"İçtihat Metni"
MAHKEMESİ :Asliye Hukuk Mahkemesi
SAYISI : 2021/289 E., 2022/115 K.
DAVALILAR : ... mirasçıları ... vd.
DAVA TARİHİ : 04.05.2015
Taraflar arasında İlk Derece Mahkemesinde görülen ve istinaf incelemesinden geçen vekilin hesap verme yükümlülüğünden kaynaklanan alacak davasında verilen karar hakkında yapılan temyiz incelemesi sonucunda Dairece, Bölge Adliye Mahkemesi kararının kaldırılmasına ve İlk Derece Mahkemesi kararının bozulmasına karar verilmiştir.
İlk Derece Mahkemesince bozmaya uyularak yeniden yapılan yargılama sonucunda; davanın kısmen kabulüne karar verilmiştir.
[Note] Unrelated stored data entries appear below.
open Sys2Proof Sys2Proof.Machine Sys2Proof.Claims in
/-- A committed READ starts each named bus that is enabled and not reading, and sets IGN of the others; a read that ends raises
event 240 + b and takes the first outcome of R382 that applies; its landing at a committing edge shows STATE, COUNT, MATCH,
CHANGED, PART and SERIAL, and the record with LAND = 1 in tick SRAM (R382 to R385). -/
def Obligations.IdentityReads : Prop :=
(∀ (s : State) (m : BitVec 4), ticking s.dev = true → ∃ d, exec (.idRead m) s = .next { s with dev := d } ∧ Elsewhere s.dev d ∧
    ∀ b : Fin 4,
      (m.getLsbD b = false → d.bus b = s.dev.bus b ∧ d.reg (IDN_STAT b) = s.dev.reg (IDN_STAT b)) ∧
      (m.getLsbD b = true → (s.dev.bus b).busy = false → s.dev.flag (IDN_CFG b) 12 = true →
        d.bus b = { s.dev.bus b with busy := true, sent := idSent (s.dev.reg (IDN_CFG b)) } ∧ d.fld (IDN_STAT b) 2 0 = 1 ∧
          d.flag (IDN_STAT b) 16 = s.dev.flag (IDN_STAT b) 16) ∧
      (m.getLsbD b = true → ((s.dev.bus b).busy = true ∨ s.dev.flag (IDN_CFG b) 12 = false) →
        d.bus b = s.dev.bus b ∧ d.flag (IDN_STAT b) 16 = true)) ∧
  (∀ (s : State) (b : Fin 4) (w : IdWire),
    ((s.dev.bus b).busy = false → exec (.idReadEnd b w) s = .next s) ∧
    ((s.dev.bus b).busy = true → Raises s.dev → ∃ d, exec (.idReadEnd b w) s = .next { s with dev := d } ∧ Elsewhere s.dev d ∧
      Stuck (240 + b) d ∧ (∀ k, k ≠ b → d.bus k = s.dev.bus k) ∧ (d.bus b).busy = false ∧
      (w = .busErr → (d.bus b).ended = some (5, [])) ∧ (w = .absent → (d.bus b).ended = some (3, [])) ∧
      (∀ bs, w = .data bs → bs.length = 128 →
        (leBytes (crcCcitt (bs.take 126)).toNat 2 ≠ bs.drop 126 → (d.bus b).ended = some (4, bs)) ∧
        (leBytes (crcCcitt (bs.take 126)).toNat 2 = bs.drop 126 →
          (bs.take 3 = [0x50, 0x4E, 1] → (d.bus b).ended = some (2, bs)) ∧
          (bs.take 3 ≠ [0x50, 0x4E, 1] → (d.bus b).ended = some (6, bs)))))) ∧
  (∀ (s : State) (b : Fin 4),
    ((s.dev.bus b).ended = none → exec (.idLanding b) s = .next s) ∧
    (∀ st bs, ticking s.dev = true → (s.dev.bus b).ended = some (st, bs) → st < 8 → bs.length = 128 → ∃ d, exec (.idLanding b) s = .next { s with dev := d } ∧
      (d.bus b).ended = none ∧ (∀ k, k ≠ b → d.bus k = s.dev.bus k) ∧ d.cores = s.dev.cores ∧ d.tick = s.dev.tick ∧
      ((s.dev.bus b).busy = false → d.fld (IDN_STAT b) 2 0 = st) ∧
      d.fld (IDN_STAT b) 15 8 = (s.dev.fld (IDN_STAT b) 15 8 + 1) % 256 ∧
      (∀ i, i < 32 → leBytes (d.reg (IDN_REC b i)).toNat 4 = (bs.drop (4 * i)).take 4) ∧
      (st ≠ 2 → d.flag (IDN_STAT b) 3 = false ∧ (d.bus b).part = (s.dev.bus b).part ∧ (d.bus b).serial = (s.dev.bus b).serial) ∧
      (st = 2 →
        (d.bus b).part = d.reg (IDN_REC b 2) ∧ (d.bus b).serial = d.reg (IDN_REC b 3) ∧ (d.bus b).good = true ∧
        (d.flag (IDN_STAT b) 3 = true ↔
          (s.dev.fld (IDN_EXPKIND b) 7 0 = 0 ∨ s.dev.fld (IDN_EXPKIND b) 7 0 = bits (d.reg (IDN_REC b 0)) 31 24) ∧
          (s.dev.reg (IDN_EXPMAKER b) = 0 ∨ s.dev.reg (IDN_EXPMAKER b) = d.reg (IDN_REC b 1)) ∧
          (s.dev.reg (IDN_EXPPART b) = 0 ∨ s.dev.reg (IDN_EXPPART b) = d.reg (IDN_REC b 2))) ∧
        (d.flag (IDN_STAT b) 4 = true ↔ (s.dev.bus b).good = true ∧
          ((s.dev.bus b).part ≠ d.reg (IDN_REC b 2) ∨ (s.dev.bus b).serial ≠ d.reg (IDN_REC b 3)))) ∧
      (s.dev.flag (IDN_CFG b) 10 = false → d.sram = s.dev.sram) ∧
      (s.dev.flag (IDN_CFG b) 10 = true → s.dev.fld (IDN_DEST b) 21 6 < 65535 →
        d.sram = s.dev.sram.setBytes (s.dev.fld (IDN_DEST b) 21 6 * 64) bs)))
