@[simp] theorem Dev.setFld_now (d : Dev) (a hi lo v : Nat) : (Dev.setFld a hi lo v d).now = d.now := rfl
@[simp] theorem Dev.setFld_born (d : Dev) (a hi lo v : Nat) : (Dev.setFld a hi lo v d).born = d.born := rfl
@[simp] theorem Dev.setFld_mode (d : Dev) (a hi lo v : Nat) : (Dev.setFld a hi lo v d).mode = d.mode := rfl
@[simp] theorem Dev.setFld_origin (d : Dev) (a hi lo v : Nat) : (Dev.setFld a hi lo v d).origin = d.origin := rfl
@[simp] theorem Dev.setFld_halted (d : Dev) (a hi lo v : Nat) : (Dev.setFld a hi lo v d).halted = d.halted := rfl
@[simp] theorem Dev.setFld_ready (d : Dev) (a hi lo v : Nat) : (Dev.setFld a hi lo v d).ready = d.ready := rfl
@[simp] theorem Dev.setFld_boot (d : Dev) (a hi lo v : Nat) : (Dev.setFld a hi lo v d).boot = d.boot := rfl
@[simp] theorem Dev.setFld_holdReq (d : Dev) (a hi lo v : Nat) : (Dev.setFld a hi lo v d).holdReq = d.holdReq := rfl
@[simp] theorem Dev.setFld_dramSz (d : Dev) (a hi lo v : Nat) : (Dev.setFld a hi lo v d).dramSz = d.dramSz := rfl
@[simp] theorem Dev.setFld_fldLink (d : Dev) (a hi lo v : Nat) : (Dev.setFld a hi lo v d).fldLink = d.fldLink := rfl
@[simp] theorem Dev.setFld_tdlLink (d : Dev) (a hi lo v : Nat) : (Dev.setFld a hi lo v d).tdlLink = d.tdlLink := rfl
@[simp] theorem Dev.setFld_hrnLink (d : Dev) (a hi lo v : Nat) : (Dev.setFld a hi lo v d).hrnLink = d.hrnLink := rfl
@[simp] theorem Dev.setFld_freeCtr (d : Dev) (a hi lo v : Nat) : (Dev.setFld a hi lo v d).freeCtr = d.freeCtr := rfl
@[simp] theorem Dev.setFld_tick (d : Dev) (a hi lo v : Nat) : (Dev.setFld a hi lo v d).tick = d.tick := rfl
@[simp] theorem Dev.setFld_fu (d : Dev) (a hi lo v : Nat) : (Dev.setFld a hi lo v d).fu = d.fu := rfl
@[simp] theorem Dev.setFld_ev (d : Dev) (a hi lo v : Nat) : (Dev.setFld a hi lo v d).ev = d.ev := rfl
@[simp] theorem Dev.setFld_pw (d : Dev) (a hi lo v : Nat) : (Dev.setFld a hi lo v d).pw = d.pw := rfl
@[simp] theorem Dev.setFld_reins (d : Dev) (a hi lo v : Nat) : (Dev.setFld a hi lo v d).reins = d.reins := rfl
@[simp] theorem Dev.setFld_pa (d : Dev) (a hi lo v : Nat) : (Dev.setFld a hi lo v d).pa = d.pa := rfl
@[simp] theorem Dev.setFld_pb (d : Dev) (a hi lo v : Nat) : (Dev.setFld a hi lo v d).pb = d.pb := rfl
@[simp] theorem Dev.setFld_cores (d : Dev) (a hi lo v : Nat) : (Dev.setFld a hi lo v d).cores = d.cores := rfl
@[simp] theorem Dev.setFld_loader (d : Dev) (a hi lo v : Nat) : (Dev.setFld a hi lo v d).loader = d.loader := rfl
@[simp] theorem Dev.setFld_carts (d : Dev) (a hi lo v : Nat) : (Dev.setFld a hi lo v d).carts = d.carts := rfl
@[simp] theorem Dev.setFld_fb (d : Dev) (a hi lo v : Nat) : (Dev.setFld a hi lo v d).fb = d.fb := rfl
@[simp] theorem Dev.setFld_latches (d : Dev) (a hi lo v : Nat) : (Dev.setFld a hi lo v d).latches = d.latches := rfl
@[simp] theorem Dev.setFld_axes (d : Dev) (a hi lo v : Nat) : (Dev.setFld a hi lo v d).axes = d.axes := rfl
@[simp] theorem Dev.setFld_groups (d : Dev) (a hi lo v : Nat) : (Dev.setFld a hi lo v d).groups = d.groups := rfl
@[simp] theorem Dev.setFld_lanes (d : Dev) (a hi lo v : Nat) : (Dev.setFld a hi lo v d).lanes = d.lanes := rfl
@[simp] theorem Dev.setFld_prt (d : Dev) (a hi lo v : Nat) : (Dev.setFld a hi lo v d).prt = d.prt := rfl
@[simp] theorem Dev.setFld_vis (d : Dev) (a hi lo v : Nat) : (Dev.setFld a hi lo v d).vis = d.vis := rfl
@[simp] theorem Dev.setFld_trees (d : Dev) (a hi lo v : Nat) : (Dev.setFld a hi lo v d).trees = d.trees := rfl
@[simp] theorem Dev.setFld_field (d : Dev) (a hi lo v : Nat) : (Dev.setFld a hi lo v d).field = d.field := rfl
@[simp] theorem Dev.setFld_tdl (d : Dev) (a hi lo v : Nat) : (Dev.setFld a hi lo v d).tdl = d.tdl := rfl
@[simp] theorem Dev.setFld_hrn (d : Dev) (a hi lo v : Nat) : (Dev.setFld a hi lo v d).hrn = d.hrn := rfl
@[simp] theorem Dev.setFld_cel (d : Dev) (a hi lo v : Nat) : (Dev.setFld a hi lo v d).cel = d.cel := rfl
@[simp] theorem Dev.setFld_outs (d : Dev) (a hi lo v : Nat) : (Dev.setFld a hi lo v d).outs = d.outs := rfl
@[simp] theorem Dev.setFld_mon (d : Dev) (a hi lo v : Nat) : (Dev.setFld a hi lo v d).mon = d.mon := rfl
@[simp] theorem Dev.setFld_idn (d : Dev) (a hi lo v : Nat) : (Dev.setFld a hi lo v d).idn = d.idn := rfl
@[simp] theorem Dev.setFld_trim (d : Dev) (a hi lo v : Nat) : (Dev.setFld a hi lo v d).trim = d.trim := rfl
@[simp] theorem Dev.setFld_sram (d : Dev) (a hi lo v : Nat) : (Dev.setFld a hi lo v d).sram = d.sram := rfl
@[simp] theorem Dev.setFld_dram (d : Dev) (a hi lo v : Nat) : (Dev.setFld a hi lo v d).dram = d.dram := rfl
@[simp] theorem Dev.setFld_areas (d : Dev) (a hi lo v : Nat) : (Dev.setFld a hi lo v d).areas = d.areas := rfl
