-- ==== Sys2Proof/Laws/KeepsVision.lean ====
section
/-! SUPPORT. What the operations of Machine/Harness.lean, Machine/Dram.lean, Machine/Vision.lean keep (Laws/Keeps.lean). -/
set_option linter.unusedTactic false
set_option linter.unreachableTactic false
namespace Sys2Proof.Machine

theorem Dev.setHrn_keeps (d : Dev) (h : Harness) {e0 : Dev} (h_ : Keeps e0 d) :
    Keeps e0 (Dev.setHrn d h) := by
  refine h_.trans ?_
  unfold Dev.setHrn
  repeat' (first
    | with_reducible exact Keeps.refl _
    | with_reducible assumption
    | with_reducible apply Dev.setReg_keeps
    | with_reducible apply Dev.setOut_keeps
    | extract_lets
    | (intro _; try beta_reduce)
    | split
    | with_reducible apply upd_hrn
    | with_reducible refine frame_keeps ?_ rfl rfl rfl rfl rfl rfl rfl rfl rfl (Nat.le_refl _))

theorem Dev.setDramByte_keeps (d : Dev) (a : Nat) (v : Byte) {e0 : Dev} (h_ : Keeps e0 d) :
    Keeps e0 (d.setDramByte a v) := by
  unfold Dev.setDramByte
  split
  · exact Keeps.dram (fun h => smWf_smSet a v h) h_
  · exact h_

theorem setDramBytes_keeps (a : Nat) (bs : List Byte) (d : Dev) {e0 : Dev} (h_ : Keeps e0 d) :
    Keeps e0 (setDramBytes a bs d) := by
  induction bs generalizing a d with
  | nil => exact h_
  | cons b t ih => exact ih _ _ (Dev.setDramByte_keeps _ _ _ h_)

theorem smSorted_filter {β : Type} {m : SMap β} (f : Nat × β → Bool) (h : smSorted m = true) :
    smSorted (m.filter f) = true := by
  induction m with
  | nil => rfl
  | cons e t ih =>
    obtain ⟨k, w⟩ := e
    obtain ⟨hb, hs⟩ := smSorted_cons.mp h
    simp only [List.filter_cons]
    split
    · exact smSorted_cons.mpr ⟨fun e he => hb e (List.mem_filter.mp he).1, ih hs⟩
    · exact ih hs

/-- What the rows of an area do not hold is in no area that its rows replace. -/
theorem FreeArea.hit_under {r x : FreeArea} {a : Nat}
    (h : (decide (x.base = r.base) && decide (x.pitch = r.pitch) && decide (x.len ≤ r.len) && decide (x.rows ≤ r.rows)) = true)
    (hr : r.hit a = false) : x.hit a = false := by
  simp only [Bool.and_eq_true, decide_eq_true_eq] at h
  obtain ⟨⟨⟨hb, hp⟩, hl⟩, hn⟩ := h
  simp only [FreeArea.hit, Bool.and_eq_false_iff, decide_eq_false_iff_not] at hr ⊢
  rw [hb, hp]
  omega

/-- Outside a new open area, bytes read by default as before. -/
theorem dramDefault_filter (r : FreeArea) (a : Nat) (hr : r.hit a = false) (l : List FreeArea) :
    dramDefault (l.filter (fun x => !(decide (x.base = r.base) && decide (x.pitch = r.pitch) && decide (x.len ≤ r.len) &&
      decide (x.rows ≤ r.rows)))) a = dramDefault l a := by
  induction l with
  | nil => rfl
  | cons x t ih =>
    simp only [List.filter_cons]
    split
    · simp only [dramDefault, ih]
    · rename_i hx
      rw [ih, dramDefault, if_neg (by rw [FreeArea.hit_under (by simpa using hx) hr]; exact Bool.false_ne_true)]
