theorem execTendrilSlot_adv (downOk : Bool) (s : State) :
    ∃ t₁, execTendrilSlot downOk s = .next t₁ ∧ Advances s t₁ := by
  refine ⟨_, rfl, ?_⟩
  repeat' (first
    | with_reducible exact Advances.refl _
    | with_reducible refine Advances.ofDev ?_
    | with_reducible exact Keeps.refl _
    | with_reducible assumption
    | with_reducible apply Dev.setReg_keeps
    | with_reducible apply Dev.setOut_keeps
    | with_reducible apply tendrilSlot_keeps
    | extract_lets
    | (intro _; try beta_reduce)
    | split
    | with_reducible refine frame_keeps ?_ rfl rfl rfl rfl rfl rfl rfl rfl rfl (Nat.le_refl _))

theorem execSourceSelect_adv (s : State) :
    ∃ t₁, execSourceSelect s = .next t₁ ∧ Advances s t₁ := by
  refine ⟨_, rfl, ?_⟩
  repeat' (first
    | with_reducible exact Advances.refl _
    | with_reducible refine Advances.ofDev ?_
    | with_reducible exact Keeps.refl _
    | with_reducible assumption
    | with_reducible apply Dev.setReg_keeps
    | with_reducible apply Dev.setOut_keeps
    | with_reducible apply sourceSelect_keeps
    | extract_lets
    | (intro _; try beta_reduce)
    | split
    | with_reducible refine frame_keeps ?_ rfl rfl rfl rfl rfl rfl rfl rfl rfl (Nat.le_refl _))

theorem execUplinkReceive_adv (ok : Bool) (mv temp : BitVec 16) (s : State) :
    ∃ t₁, execUplinkReceive ok mv temp s = .next t₁ ∧ Advances s t₁ := by
  refine ⟨_, rfl, ?_⟩
  repeat' (first
    | with_reducible exact Advances.refl _
    | with_reducible refine Advances.ofDev ?_
    | with_reducible exact Keeps.refl _
    | with_reducible assumption
    | with_reducible apply Dev.setReg_keeps
    | with_reducible apply Dev.setOut_keeps
    | with_reducible apply uplinkReceive_keeps
    | extract_lets
    | (intro _; try beta_reduce)
    | split
    | with_reducible refine frame_keeps ?_ rfl rfl rfl rfl rfl rfl rfl rfl rfl (Nat.le_refl _))

theorem execTendrilLinkLoss_adv (s : State) :
    ∃ t₁, execTendrilLinkLoss s = .next t₁ ∧ Advances s t₁ := by
  refine ⟨_, rfl, ?_⟩
  repeat' (first
    | with_reducible exact Advances.refl _
    | with_reducible refine Advances.ofDev ?_
    | with_reducible exact Keeps.refl _
    | with_reducible assumption
    | with_reducible apply Dev.setReg_keeps
    | with_reducible apply Dev.setOut_keeps
    | with_reducible apply Dev.setFlag_keeps
    | with_reducible apply tdlLinkSet_keeps
    | extract_lets
    | (intro _; try beta_reduce)
    | split
    | with_reducible refine frame_keeps ?_ rfl rfl rfl rfl rfl rfl rfl rfl rfl (Nat.le_refl _))

theorem execSetptWrite_adv (v : Word) (s : State) :
    ∃ t₁, execSetptWrite v s = .next t₁ ∧ Advances s t₁ :=
  atEdge_adv _ _ (setptWrite_keeps _ _ (Keeps.refl _))

theorem execNvTransferEnd_adv (e : Sys2Proof.NvEnd) (s : State) :
    ∃ t₁, execNvTransferEnd e s = .next t₁ ∧ Advances s t₁ := by
  refine ⟨_, rfl, ?_⟩
  repeat' (first
    | with_reducible exact Advances.refl _
    | with_reducible refine Advances.ofDev ?_
    | with_reducible exact Keeps.refl _
    | with_reducible assumption
    | with_reducible apply Dev.setReg_keeps
    | with_reducible apply Dev.setOut_keeps
    | with_reducible apply nvTransferEnd_keeps
    | extract_lets
    | (intro _; try beta_reduce)
    | split
    | with_reducible refine frame_keeps ?_ rfl rfl rfl rfl rfl rfl rfl rfl rfl (Nat.le_refl _))

theorem execHartRequest_adv (preambles : Nat) (parityOk : Bool) (f : List Byte) (s : State) :
    ∃ t₁, execHartRequest preambles parityOk f s = .next t₁ ∧ Advances s t₁ := by
  refine ⟨_, rfl, ?_⟩
  repeat' (first
    | with_reducible exact Advances.refl _
    | with_reducible refine Advances.ofDev ?_
    | with_reducible exact Keeps.refl _
    | with_reducible assumption
    | with_reducible apply Dev.setReg_keeps
    | with_reducible apply Dev.setOut_keeps
    | with_reducible apply hartRequest_keeps
    | extract_lets
    | (intro _; try beta_reduce)
    | split
    | with_reducible refine frame_keeps ?_ rfl rfl rfl rfl rfl rfl rfl rfl rfl (Nat.le_refl _))

theorem execHartRecordLanding_adv (s : State) :
    ∃ t₁, execHartRecordLanding s = .next t₁ ∧ Advances s t₁ :=
  onReady_adv _ _ (hartArrive_keeps _ (Keeps.refl _))

theorem execHartReplyGo_adv (s : State) :
    ∃ t₁, execHartReplyGo s = .next t₁ ∧ Advances s t₁ :=
  atEdge_adv _ _ (hartReplyGo_keeps _ (Keeps.refl _))
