/-- The holder's write of a register that no port owns and that is no part of the arbiter does what the register's rule says. -/
theorem registerWrite_ruled (hs : Holds p s) {a : Nat} (ha : RegAddr a) (ho : ownerOf a = none) (h1 : a ≠ HST_REINS)
    (h2 : a ≠ HST_HB) {v : Word} {c : Nat} {e : Dev} (hw : writeReg (.host p) (hrnDemand s.snap) a v s.dev = (c, e))
    (hr : e.ready = s.dev.ready) : exec (.registerWrite p a .b4 (v.setWidth 64)) s = .next { s with dev := e } := by
  refine registerWrite_completes hs.toServes ha (mustHold_of_room hs.room) (c := c) ?_ hr
  rw [loWord_setWidth, hostWriteReg_holder hs.holder ho h1 h2, hw]

/-- A write of TCK_CMD carries out its bits at once. -/
theorem registerWrite_tckCmd (hs : Holds p s) (v : Word) (hr : (tckCmd v s.dev).ready = s.dev.ready) :
    exec (.registerWrite p TCK_CMD .b4 (v.setWidth 64)) s = .next { s with dev := tckCmd v s.dev } :=
  registerWrite_ruled hs regAddr_tckCmd (by decide) (by decide) (by decide) (if_pos rfl) hr

/-! ## SLIP (R38) -/

theorem tckCmd_slip (d : Dev) : tckCmd 1 d = commandSlip d := rfl

/-- A slip commanded before Stage is of the running tick. -/
theorem commandSlip_running {d : Dev} (h : d.tick.phase = .capture ∨ d.tick.phase = .compute) :
    commandSlip d = { d with tick := { d.tick with slipCmd := true } } := by
  rcases h with h | h <;> simp only [commandSlip, h]

/-- A slip commanded later is of the next tick. -/
theorem commandSlip_next {d : Dev} (h : d.tick.phase = .stage ∨ d.tick.phase = .idle) :
    commandSlip d = { d with tick := { d.tick with slipNext := true } } := by
  rcases h with h | h <;> simp only [commandSlip, h]

theorem slip_commands (hs : Holds p s) : exec (.slip p) s = .next { s with dev := commandSlip s.dev } := by
  obtain ⟨t, ht⟩ := commandSlip_frame s.dev
  rw [exec_slip, registerWrite_tckCmd hs 1 (by rw [tckCmd_slip, ht]), tckCmd_slip]

/-! ## PKCLR -/

theorem tckCmd_pkclr (d : Dev) : tckCmd 2 d = peakClear d := rfl

theorem forAll_setReg_regs (n : Nat) (a : Nat → Nat) (v : Word) (d : Dev) :
    ∃ r, forAll n (fun k d => d.setReg (a k) v) d = { d with regs := r } := by
  induction n with
  | zero => exact ⟨d.regs, rfl⟩
  | succ n ih =>
    obtain ⟨r, hr⟩ := ih
    rw [forAll_succ, hr]
    exact ⟨_, rfl⟩

theorem peakClear_regs (d : Dev) : peakClear d = { d with regs := (peakClear d).regs } := by
  obtain ⟨r, hr⟩ := forAll_setReg_regs 6 TCK_PEAK 0 d
  rw [peakClear, hr]

theorem peakClear_reg (d : Dev) (a : Nat) : (peakClear d).reg a = if a ∈ (List.range 6).map TCK_PEAK then 0 else d.reg a := by
  have hr : List.range 6 = [0, 1, 2, 3, 4, 5] := by decide
  simp only [peakClear, forAll, hr, List.foldl_cons, List.foldl_nil, Dev.reg_setReg, List.map_cons, List.map_nil, List.mem_cons,
    List.not_mem_nil, or_false]
  grind

theorem pkclr_clears (hs : Holds p s) : exec (.pkclr p) s = .next { s with dev := peakClear s.dev } := by
  rw [exec_pkclr, registerWrite_tckCmd hs 2 (by rw [tckCmd_pkclr, peakClear_regs]), tckCmd_pkclr]

/-! ## TCK_PERIOD (R29, R30) -/

/-- In Commission the period is staged from 46,875 to 750,000, and is an error outside that range. -/
theorem writeReg_tckPeriod {d : Dev} (h : d.mode = .commission) (demand : Bool) (v : Word) :
    writeReg (.host p) demand TCK_PERIOD v d =
      if v.toNat < 46875 ∨ 750000 < v.toNat then (0, periodError d) else (0, stageHost (.host p) (.reg TCK_PERIOD v) d) := by
  have hrow : row? TCK_PERIOD = some ⟨0x01010000, 1, 0x1, 1, 0x1, 0x2DC6C, 0x0, 0x0, 0x0, 0xFFFFFFFF⟩ := by decide
  have hw : writeReg (.host p) demand TCK_PERIOD v d = stageReg (.host p) TCK_PERIOD v d := rfl
  have hl : axisLocked TCK_PERIOD d = false := rfl
  rw [hw, stageReg, hrow]
  simp [h, hl]

theorem tckPeriodWrite_completes (hs : Holds p s) {v : Word} {c : Nat} {e : Dev}
    (hw : writeReg (.host p) (hrnDemand s.snap) TCK_PERIOD v s.dev = (c, e)) (hr : e.ready = s.dev.ready) :
    exec (.tckPeriodWrite p v) s = .next { s with dev := e } := by
  rw [exec_tckPeriodWrite, registerWrite_ruled hs regAddr_tckPeriod (by decide) (by decide) (by decide) hw hr]

theorem tckStat_offEvents : OffEvents TCK_STAT := offEvents_of_block (by decide) (by decide)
İlk Derece Mahkemesi kararı taraf vekillerince temyiz edilmekle; kesinlik, süre, temyiz şartı ve diğer usul eksiklikleri yönünden yapılan ön inceleme sonucunda, temyiz dilekçelerinin kabulüne ve davacılar vekilinin duruşma isteminin değerden reddine karar verildikten ve Tetkik Hâkimi tarafından hazırlanan rapor dinlendikten sonra dosyadaki belgeler incelenip gereği düşünüldü:
I. DAVA
Davacı ... vekili; müvekkilinin paylı olarak malik olduğu taşınmazların dava dışı ...‘e satışı hususunda davalı ...’a 01.9.1998 tarihli bir vekaletname verdiğini, davalının aradan uzun zaman geçtikten sonra 04.02.2013 tarihinde dava dışı bu kişiye satışı gerçekleştirdiğini, ancak satış bedelinin müvekkiline ödenmediğini, satıştan da haricen haberdar olduklarını ileri sürerek, fazlaya ilişkin hakları saklı kalmak kaydıyla müvekkiline ait taşınmaz hisselerinin bilirkişi aracılığıyla tespit edilecek değerinden şimdilik 120.000,00 TL’nin satış tarihinden itibaren işleyecek yasal faiziyle birlikte davalıdan tahsilini talep ve dava etmiştir.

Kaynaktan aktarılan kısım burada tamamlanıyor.